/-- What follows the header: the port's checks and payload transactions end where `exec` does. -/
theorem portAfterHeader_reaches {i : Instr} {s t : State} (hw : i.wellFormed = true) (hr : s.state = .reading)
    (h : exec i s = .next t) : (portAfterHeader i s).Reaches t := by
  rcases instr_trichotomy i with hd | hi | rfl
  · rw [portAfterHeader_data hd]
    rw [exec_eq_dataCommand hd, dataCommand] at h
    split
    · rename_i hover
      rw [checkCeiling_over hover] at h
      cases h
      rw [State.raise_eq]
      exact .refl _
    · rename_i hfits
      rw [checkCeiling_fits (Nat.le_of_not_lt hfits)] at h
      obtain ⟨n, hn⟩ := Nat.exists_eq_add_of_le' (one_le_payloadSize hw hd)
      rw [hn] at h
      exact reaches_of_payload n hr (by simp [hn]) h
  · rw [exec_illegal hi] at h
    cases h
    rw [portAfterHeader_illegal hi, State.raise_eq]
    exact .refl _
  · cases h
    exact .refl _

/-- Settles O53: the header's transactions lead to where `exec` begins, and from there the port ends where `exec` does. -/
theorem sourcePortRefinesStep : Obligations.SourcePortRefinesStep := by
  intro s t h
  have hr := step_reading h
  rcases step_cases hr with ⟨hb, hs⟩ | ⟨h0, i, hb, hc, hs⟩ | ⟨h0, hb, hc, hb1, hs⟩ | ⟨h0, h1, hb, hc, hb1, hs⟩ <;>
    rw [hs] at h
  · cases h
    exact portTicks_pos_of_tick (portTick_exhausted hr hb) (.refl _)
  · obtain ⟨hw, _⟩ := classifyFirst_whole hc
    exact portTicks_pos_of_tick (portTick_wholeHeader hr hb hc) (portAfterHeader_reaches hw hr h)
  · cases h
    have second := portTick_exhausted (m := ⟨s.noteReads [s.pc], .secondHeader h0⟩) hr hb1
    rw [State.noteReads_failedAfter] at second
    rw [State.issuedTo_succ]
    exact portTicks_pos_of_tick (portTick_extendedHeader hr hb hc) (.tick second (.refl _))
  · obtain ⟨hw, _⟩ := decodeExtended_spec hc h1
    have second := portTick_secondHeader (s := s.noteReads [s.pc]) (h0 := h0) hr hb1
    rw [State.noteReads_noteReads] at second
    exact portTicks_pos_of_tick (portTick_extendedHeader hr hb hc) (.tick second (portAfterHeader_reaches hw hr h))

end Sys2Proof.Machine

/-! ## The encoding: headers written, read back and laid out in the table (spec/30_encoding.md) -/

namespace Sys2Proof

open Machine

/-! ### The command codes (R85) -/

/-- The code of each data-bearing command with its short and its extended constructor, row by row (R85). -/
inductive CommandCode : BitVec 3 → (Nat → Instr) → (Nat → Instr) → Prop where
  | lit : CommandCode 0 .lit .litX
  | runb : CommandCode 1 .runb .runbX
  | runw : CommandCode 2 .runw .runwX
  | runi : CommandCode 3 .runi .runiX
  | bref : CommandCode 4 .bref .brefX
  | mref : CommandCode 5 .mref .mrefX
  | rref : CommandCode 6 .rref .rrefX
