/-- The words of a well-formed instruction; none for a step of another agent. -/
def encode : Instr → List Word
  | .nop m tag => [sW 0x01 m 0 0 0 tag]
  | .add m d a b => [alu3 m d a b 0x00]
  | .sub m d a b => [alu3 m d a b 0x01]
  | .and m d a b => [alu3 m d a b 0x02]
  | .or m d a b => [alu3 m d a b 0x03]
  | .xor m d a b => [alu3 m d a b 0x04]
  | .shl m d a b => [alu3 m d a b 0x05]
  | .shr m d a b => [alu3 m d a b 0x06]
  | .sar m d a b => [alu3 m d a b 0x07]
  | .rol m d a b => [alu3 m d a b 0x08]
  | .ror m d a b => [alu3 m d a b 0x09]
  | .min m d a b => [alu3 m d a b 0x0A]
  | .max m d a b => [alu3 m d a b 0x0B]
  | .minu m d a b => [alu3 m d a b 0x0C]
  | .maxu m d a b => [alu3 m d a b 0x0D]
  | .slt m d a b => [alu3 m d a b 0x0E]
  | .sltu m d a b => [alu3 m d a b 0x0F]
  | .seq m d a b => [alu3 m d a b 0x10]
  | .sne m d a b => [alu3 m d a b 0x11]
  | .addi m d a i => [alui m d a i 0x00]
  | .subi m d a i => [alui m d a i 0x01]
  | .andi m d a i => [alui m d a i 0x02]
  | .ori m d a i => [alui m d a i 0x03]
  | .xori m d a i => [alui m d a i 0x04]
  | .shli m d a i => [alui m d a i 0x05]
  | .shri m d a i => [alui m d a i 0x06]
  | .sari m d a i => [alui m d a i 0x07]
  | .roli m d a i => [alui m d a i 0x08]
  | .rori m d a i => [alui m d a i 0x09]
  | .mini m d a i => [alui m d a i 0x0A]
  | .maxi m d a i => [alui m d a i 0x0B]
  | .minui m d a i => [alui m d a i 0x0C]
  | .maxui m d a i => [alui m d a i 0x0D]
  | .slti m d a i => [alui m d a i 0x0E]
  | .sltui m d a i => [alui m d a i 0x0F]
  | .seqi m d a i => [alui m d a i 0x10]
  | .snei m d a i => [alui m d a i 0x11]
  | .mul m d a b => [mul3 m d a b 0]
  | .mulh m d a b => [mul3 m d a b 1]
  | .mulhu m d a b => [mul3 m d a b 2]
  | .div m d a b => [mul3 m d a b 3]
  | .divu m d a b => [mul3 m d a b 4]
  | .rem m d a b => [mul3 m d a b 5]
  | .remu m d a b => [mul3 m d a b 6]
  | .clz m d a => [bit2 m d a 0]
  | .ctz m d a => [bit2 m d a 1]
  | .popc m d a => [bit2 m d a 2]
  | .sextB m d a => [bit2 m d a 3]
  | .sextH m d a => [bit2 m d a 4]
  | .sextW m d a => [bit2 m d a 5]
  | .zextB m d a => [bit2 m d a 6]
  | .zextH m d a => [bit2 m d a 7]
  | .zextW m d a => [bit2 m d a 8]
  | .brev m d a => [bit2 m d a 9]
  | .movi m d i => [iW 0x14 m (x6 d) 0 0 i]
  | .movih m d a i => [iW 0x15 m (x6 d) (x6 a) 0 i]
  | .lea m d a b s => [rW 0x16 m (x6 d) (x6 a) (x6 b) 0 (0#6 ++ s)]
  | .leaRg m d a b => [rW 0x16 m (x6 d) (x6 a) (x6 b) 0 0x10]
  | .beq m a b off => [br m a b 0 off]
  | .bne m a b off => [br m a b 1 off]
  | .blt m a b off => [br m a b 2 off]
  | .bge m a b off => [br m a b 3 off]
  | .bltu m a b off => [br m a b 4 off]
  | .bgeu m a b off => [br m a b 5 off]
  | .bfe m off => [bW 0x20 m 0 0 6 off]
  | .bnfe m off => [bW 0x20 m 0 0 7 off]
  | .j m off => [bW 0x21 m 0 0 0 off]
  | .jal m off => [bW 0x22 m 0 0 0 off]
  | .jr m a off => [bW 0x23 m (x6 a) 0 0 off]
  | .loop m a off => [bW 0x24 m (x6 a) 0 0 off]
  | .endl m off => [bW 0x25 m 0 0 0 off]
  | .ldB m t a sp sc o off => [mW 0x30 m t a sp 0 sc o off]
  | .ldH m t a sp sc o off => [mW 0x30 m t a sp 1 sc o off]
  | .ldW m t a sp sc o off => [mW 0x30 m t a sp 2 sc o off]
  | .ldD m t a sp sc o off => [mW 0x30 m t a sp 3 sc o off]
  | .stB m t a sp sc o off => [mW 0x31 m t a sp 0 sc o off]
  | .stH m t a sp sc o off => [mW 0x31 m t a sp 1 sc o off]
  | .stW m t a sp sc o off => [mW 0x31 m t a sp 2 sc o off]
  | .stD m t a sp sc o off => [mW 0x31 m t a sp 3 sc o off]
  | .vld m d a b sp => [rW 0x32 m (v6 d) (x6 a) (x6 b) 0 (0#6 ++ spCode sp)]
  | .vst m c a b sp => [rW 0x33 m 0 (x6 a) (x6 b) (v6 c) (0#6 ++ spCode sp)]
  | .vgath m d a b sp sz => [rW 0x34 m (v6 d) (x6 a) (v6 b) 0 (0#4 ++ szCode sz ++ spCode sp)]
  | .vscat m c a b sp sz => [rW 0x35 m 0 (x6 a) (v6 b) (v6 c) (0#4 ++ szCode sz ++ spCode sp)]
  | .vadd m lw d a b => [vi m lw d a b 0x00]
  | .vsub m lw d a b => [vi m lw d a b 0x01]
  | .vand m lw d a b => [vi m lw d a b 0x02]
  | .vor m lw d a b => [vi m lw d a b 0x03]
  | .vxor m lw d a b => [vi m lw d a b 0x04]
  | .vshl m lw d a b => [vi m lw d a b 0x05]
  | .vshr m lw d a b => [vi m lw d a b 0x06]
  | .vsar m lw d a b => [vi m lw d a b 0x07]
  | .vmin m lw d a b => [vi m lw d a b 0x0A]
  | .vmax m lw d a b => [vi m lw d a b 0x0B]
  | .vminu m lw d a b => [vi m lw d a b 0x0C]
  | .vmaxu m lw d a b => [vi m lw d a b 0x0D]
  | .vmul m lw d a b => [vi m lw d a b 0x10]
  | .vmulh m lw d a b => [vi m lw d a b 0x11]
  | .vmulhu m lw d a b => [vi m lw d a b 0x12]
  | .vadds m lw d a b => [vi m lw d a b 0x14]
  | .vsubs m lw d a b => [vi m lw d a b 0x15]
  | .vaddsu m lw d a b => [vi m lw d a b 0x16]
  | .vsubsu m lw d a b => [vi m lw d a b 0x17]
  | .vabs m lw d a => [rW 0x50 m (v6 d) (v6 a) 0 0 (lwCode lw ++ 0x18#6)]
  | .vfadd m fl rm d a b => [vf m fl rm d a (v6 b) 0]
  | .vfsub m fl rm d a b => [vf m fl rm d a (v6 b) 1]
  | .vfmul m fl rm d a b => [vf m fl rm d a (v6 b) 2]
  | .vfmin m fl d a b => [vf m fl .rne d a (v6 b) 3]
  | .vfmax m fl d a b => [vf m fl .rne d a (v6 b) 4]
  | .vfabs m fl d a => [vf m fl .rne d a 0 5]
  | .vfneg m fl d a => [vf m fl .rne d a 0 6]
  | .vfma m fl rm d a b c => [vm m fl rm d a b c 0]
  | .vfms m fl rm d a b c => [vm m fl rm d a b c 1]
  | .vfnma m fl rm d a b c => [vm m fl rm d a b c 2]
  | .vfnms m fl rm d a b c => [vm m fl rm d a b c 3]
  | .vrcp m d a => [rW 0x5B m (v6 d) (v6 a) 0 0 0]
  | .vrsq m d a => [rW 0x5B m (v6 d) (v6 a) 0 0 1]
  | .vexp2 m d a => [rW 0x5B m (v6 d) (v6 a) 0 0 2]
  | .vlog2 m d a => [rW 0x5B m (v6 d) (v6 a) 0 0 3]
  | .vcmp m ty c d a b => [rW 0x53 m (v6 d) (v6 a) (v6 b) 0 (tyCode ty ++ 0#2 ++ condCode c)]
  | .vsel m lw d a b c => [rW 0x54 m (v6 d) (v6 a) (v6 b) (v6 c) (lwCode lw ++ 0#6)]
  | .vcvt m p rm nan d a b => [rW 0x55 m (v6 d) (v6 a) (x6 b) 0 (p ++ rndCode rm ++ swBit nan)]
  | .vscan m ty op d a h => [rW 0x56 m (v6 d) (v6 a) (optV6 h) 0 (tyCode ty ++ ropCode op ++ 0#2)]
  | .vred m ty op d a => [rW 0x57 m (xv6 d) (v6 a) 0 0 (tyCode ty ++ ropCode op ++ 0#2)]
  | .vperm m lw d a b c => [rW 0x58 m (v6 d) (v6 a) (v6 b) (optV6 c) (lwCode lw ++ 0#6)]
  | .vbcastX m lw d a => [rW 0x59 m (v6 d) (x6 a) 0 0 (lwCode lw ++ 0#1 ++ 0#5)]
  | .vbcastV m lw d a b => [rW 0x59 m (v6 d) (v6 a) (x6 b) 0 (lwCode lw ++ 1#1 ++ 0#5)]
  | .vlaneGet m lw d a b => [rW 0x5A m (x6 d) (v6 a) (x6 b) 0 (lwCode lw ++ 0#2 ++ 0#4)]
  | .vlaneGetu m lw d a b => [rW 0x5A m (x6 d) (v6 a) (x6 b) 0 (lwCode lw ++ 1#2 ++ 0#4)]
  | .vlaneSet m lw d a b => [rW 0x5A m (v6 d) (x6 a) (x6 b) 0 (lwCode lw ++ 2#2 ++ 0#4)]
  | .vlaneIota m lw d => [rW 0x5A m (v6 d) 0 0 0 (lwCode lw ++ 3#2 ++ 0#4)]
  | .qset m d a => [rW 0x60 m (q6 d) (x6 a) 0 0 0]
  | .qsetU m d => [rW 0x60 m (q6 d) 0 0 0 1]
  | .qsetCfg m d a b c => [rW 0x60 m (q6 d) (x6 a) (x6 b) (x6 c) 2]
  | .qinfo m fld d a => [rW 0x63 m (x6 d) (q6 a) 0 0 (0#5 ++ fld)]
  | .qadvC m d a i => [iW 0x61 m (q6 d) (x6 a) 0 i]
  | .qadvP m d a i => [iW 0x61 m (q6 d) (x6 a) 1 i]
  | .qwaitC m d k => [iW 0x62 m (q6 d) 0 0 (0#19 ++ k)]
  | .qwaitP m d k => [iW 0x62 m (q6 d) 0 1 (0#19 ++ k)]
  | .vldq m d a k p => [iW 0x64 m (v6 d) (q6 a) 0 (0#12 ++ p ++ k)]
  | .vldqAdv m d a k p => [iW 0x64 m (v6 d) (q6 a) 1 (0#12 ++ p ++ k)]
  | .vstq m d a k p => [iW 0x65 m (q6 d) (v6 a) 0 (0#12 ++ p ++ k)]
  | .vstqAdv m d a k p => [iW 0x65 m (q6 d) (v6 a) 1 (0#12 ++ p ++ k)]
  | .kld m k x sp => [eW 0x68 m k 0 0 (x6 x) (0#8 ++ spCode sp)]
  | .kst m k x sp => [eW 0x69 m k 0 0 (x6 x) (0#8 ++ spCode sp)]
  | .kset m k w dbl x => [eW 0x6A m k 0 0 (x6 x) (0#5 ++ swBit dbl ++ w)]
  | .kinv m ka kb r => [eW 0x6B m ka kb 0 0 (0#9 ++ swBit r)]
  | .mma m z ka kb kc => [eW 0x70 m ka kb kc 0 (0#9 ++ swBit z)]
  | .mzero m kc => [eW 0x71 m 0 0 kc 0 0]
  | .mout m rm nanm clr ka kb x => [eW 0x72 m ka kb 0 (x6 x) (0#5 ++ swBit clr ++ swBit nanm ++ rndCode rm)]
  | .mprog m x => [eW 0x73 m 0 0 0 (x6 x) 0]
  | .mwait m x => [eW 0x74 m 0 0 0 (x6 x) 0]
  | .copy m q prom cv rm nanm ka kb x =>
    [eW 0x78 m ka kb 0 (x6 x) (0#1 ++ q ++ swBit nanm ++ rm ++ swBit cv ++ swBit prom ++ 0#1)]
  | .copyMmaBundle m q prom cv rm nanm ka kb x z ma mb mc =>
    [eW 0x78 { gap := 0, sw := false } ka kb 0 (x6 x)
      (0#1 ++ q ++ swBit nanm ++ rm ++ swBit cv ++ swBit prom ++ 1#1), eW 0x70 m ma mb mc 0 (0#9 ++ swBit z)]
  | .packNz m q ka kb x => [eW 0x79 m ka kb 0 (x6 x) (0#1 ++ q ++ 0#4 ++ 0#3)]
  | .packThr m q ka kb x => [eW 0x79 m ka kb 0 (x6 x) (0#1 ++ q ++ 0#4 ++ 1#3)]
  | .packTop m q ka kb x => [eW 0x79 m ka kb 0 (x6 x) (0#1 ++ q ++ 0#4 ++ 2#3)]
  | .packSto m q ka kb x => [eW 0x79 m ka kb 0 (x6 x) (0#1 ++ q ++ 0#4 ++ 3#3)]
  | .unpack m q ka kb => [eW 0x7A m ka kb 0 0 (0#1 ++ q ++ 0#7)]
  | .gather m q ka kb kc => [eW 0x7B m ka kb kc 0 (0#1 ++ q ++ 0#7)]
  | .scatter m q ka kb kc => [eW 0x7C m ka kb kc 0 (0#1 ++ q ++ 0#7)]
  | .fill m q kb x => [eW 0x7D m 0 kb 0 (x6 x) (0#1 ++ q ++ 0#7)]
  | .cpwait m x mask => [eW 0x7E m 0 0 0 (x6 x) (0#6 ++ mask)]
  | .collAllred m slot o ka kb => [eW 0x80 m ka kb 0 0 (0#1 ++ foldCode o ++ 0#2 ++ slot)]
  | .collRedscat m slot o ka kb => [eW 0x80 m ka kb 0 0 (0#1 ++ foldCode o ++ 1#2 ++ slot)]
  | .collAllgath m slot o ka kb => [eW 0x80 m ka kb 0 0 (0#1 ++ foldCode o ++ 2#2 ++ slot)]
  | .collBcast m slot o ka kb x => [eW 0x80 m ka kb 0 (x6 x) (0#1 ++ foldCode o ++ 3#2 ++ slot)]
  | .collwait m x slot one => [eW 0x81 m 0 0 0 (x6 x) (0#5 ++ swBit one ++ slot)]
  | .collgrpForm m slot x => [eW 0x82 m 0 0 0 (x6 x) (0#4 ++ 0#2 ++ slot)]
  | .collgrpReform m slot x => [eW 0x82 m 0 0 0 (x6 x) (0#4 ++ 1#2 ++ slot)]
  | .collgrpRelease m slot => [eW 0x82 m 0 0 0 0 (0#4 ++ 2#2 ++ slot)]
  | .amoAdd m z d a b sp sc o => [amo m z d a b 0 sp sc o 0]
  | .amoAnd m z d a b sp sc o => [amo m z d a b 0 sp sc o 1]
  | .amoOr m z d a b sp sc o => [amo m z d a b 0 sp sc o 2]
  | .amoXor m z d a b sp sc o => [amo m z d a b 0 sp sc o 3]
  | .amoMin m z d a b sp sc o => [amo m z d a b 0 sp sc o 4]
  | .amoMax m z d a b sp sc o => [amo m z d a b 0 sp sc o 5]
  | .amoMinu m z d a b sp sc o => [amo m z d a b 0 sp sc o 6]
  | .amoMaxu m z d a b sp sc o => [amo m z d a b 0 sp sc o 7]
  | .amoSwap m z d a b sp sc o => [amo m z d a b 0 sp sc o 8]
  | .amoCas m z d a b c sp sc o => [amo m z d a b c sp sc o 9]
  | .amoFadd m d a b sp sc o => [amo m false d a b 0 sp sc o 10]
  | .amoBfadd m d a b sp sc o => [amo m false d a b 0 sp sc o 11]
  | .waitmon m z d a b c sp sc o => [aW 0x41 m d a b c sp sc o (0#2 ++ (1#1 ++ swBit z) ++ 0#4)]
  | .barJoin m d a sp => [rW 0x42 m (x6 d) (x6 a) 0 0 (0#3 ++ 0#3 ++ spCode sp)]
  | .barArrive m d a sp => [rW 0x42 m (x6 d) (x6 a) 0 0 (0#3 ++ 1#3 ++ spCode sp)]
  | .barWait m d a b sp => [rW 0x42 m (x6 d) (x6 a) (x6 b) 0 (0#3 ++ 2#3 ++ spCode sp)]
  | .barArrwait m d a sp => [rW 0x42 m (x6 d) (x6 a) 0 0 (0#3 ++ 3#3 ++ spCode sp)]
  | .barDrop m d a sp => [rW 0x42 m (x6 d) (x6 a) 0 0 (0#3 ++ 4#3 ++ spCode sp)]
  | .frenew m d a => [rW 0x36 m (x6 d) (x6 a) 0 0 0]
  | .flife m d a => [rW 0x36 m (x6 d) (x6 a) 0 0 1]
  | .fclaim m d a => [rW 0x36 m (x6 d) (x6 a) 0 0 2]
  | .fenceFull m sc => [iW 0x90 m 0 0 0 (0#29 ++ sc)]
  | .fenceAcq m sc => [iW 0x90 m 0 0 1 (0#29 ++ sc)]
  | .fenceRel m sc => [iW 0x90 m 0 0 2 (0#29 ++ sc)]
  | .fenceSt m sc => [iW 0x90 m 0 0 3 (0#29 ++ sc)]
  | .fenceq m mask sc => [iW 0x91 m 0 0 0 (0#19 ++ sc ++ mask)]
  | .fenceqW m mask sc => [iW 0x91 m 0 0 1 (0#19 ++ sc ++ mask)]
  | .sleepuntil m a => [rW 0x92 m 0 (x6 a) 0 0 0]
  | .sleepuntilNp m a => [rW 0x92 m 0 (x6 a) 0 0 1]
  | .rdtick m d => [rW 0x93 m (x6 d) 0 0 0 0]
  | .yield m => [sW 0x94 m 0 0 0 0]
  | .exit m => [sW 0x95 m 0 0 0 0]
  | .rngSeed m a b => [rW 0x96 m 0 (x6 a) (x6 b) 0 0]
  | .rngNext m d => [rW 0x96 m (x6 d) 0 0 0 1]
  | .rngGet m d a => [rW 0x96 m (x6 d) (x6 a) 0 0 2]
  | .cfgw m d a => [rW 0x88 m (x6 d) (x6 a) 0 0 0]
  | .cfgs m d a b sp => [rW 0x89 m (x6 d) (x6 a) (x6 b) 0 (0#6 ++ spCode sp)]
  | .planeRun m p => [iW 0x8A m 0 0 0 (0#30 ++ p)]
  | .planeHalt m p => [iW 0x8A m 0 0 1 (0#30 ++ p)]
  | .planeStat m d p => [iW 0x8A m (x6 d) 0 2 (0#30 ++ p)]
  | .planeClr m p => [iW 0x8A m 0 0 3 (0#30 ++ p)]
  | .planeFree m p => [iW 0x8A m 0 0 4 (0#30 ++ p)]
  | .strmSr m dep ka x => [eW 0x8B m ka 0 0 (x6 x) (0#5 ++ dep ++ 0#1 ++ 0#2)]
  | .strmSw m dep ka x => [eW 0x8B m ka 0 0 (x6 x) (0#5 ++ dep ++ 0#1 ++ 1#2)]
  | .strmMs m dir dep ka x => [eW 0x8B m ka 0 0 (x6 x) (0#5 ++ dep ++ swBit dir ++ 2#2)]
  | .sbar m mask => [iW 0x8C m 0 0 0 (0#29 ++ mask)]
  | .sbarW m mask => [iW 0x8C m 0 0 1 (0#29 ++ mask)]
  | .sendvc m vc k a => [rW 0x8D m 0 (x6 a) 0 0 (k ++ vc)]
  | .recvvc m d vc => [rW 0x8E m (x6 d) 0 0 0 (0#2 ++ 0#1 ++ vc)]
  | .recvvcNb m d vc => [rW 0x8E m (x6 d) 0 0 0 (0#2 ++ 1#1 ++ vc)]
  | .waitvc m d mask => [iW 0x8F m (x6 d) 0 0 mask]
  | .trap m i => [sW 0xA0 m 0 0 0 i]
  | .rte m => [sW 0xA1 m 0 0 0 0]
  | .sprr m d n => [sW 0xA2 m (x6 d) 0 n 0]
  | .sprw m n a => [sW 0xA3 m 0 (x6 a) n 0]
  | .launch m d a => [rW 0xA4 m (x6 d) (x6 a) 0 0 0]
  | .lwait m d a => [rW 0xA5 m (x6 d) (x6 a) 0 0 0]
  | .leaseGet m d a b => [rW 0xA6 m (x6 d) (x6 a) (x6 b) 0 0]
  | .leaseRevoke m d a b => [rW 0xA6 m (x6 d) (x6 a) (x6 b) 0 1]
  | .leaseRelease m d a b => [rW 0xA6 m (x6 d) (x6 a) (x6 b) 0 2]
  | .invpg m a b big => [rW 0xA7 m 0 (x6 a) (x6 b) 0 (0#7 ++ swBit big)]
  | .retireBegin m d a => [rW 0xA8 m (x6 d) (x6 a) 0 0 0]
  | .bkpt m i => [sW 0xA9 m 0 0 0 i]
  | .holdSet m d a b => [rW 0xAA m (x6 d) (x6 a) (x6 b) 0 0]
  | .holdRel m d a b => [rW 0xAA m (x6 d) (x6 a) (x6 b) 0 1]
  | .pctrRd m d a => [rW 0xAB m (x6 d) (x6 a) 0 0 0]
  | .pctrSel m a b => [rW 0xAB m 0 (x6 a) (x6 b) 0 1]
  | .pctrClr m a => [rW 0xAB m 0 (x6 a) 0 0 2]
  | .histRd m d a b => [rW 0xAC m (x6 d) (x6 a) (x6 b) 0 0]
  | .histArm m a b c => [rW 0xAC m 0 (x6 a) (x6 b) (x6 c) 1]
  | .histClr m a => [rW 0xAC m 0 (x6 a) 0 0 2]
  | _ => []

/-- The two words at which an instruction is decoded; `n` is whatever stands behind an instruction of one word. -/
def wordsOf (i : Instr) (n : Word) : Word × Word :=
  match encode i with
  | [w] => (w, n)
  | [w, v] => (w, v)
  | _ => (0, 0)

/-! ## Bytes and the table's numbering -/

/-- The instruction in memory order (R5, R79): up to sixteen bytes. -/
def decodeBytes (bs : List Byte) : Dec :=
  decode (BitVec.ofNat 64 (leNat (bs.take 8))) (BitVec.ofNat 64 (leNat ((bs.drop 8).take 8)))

The task: Scan the material above for the string "where". Copy each line that holds it.

Exercise response:
/-- What follows the header: the port's checks and payload transactions end where `exec` does. -/
/-- Settles O53: the header's transactions lead to where `exec` begins, and from there the port ends where `exec` does. -/
inductive CommandCode : BitVec 3 → (Nat → Instr) → (Nat → Instr) → Prop where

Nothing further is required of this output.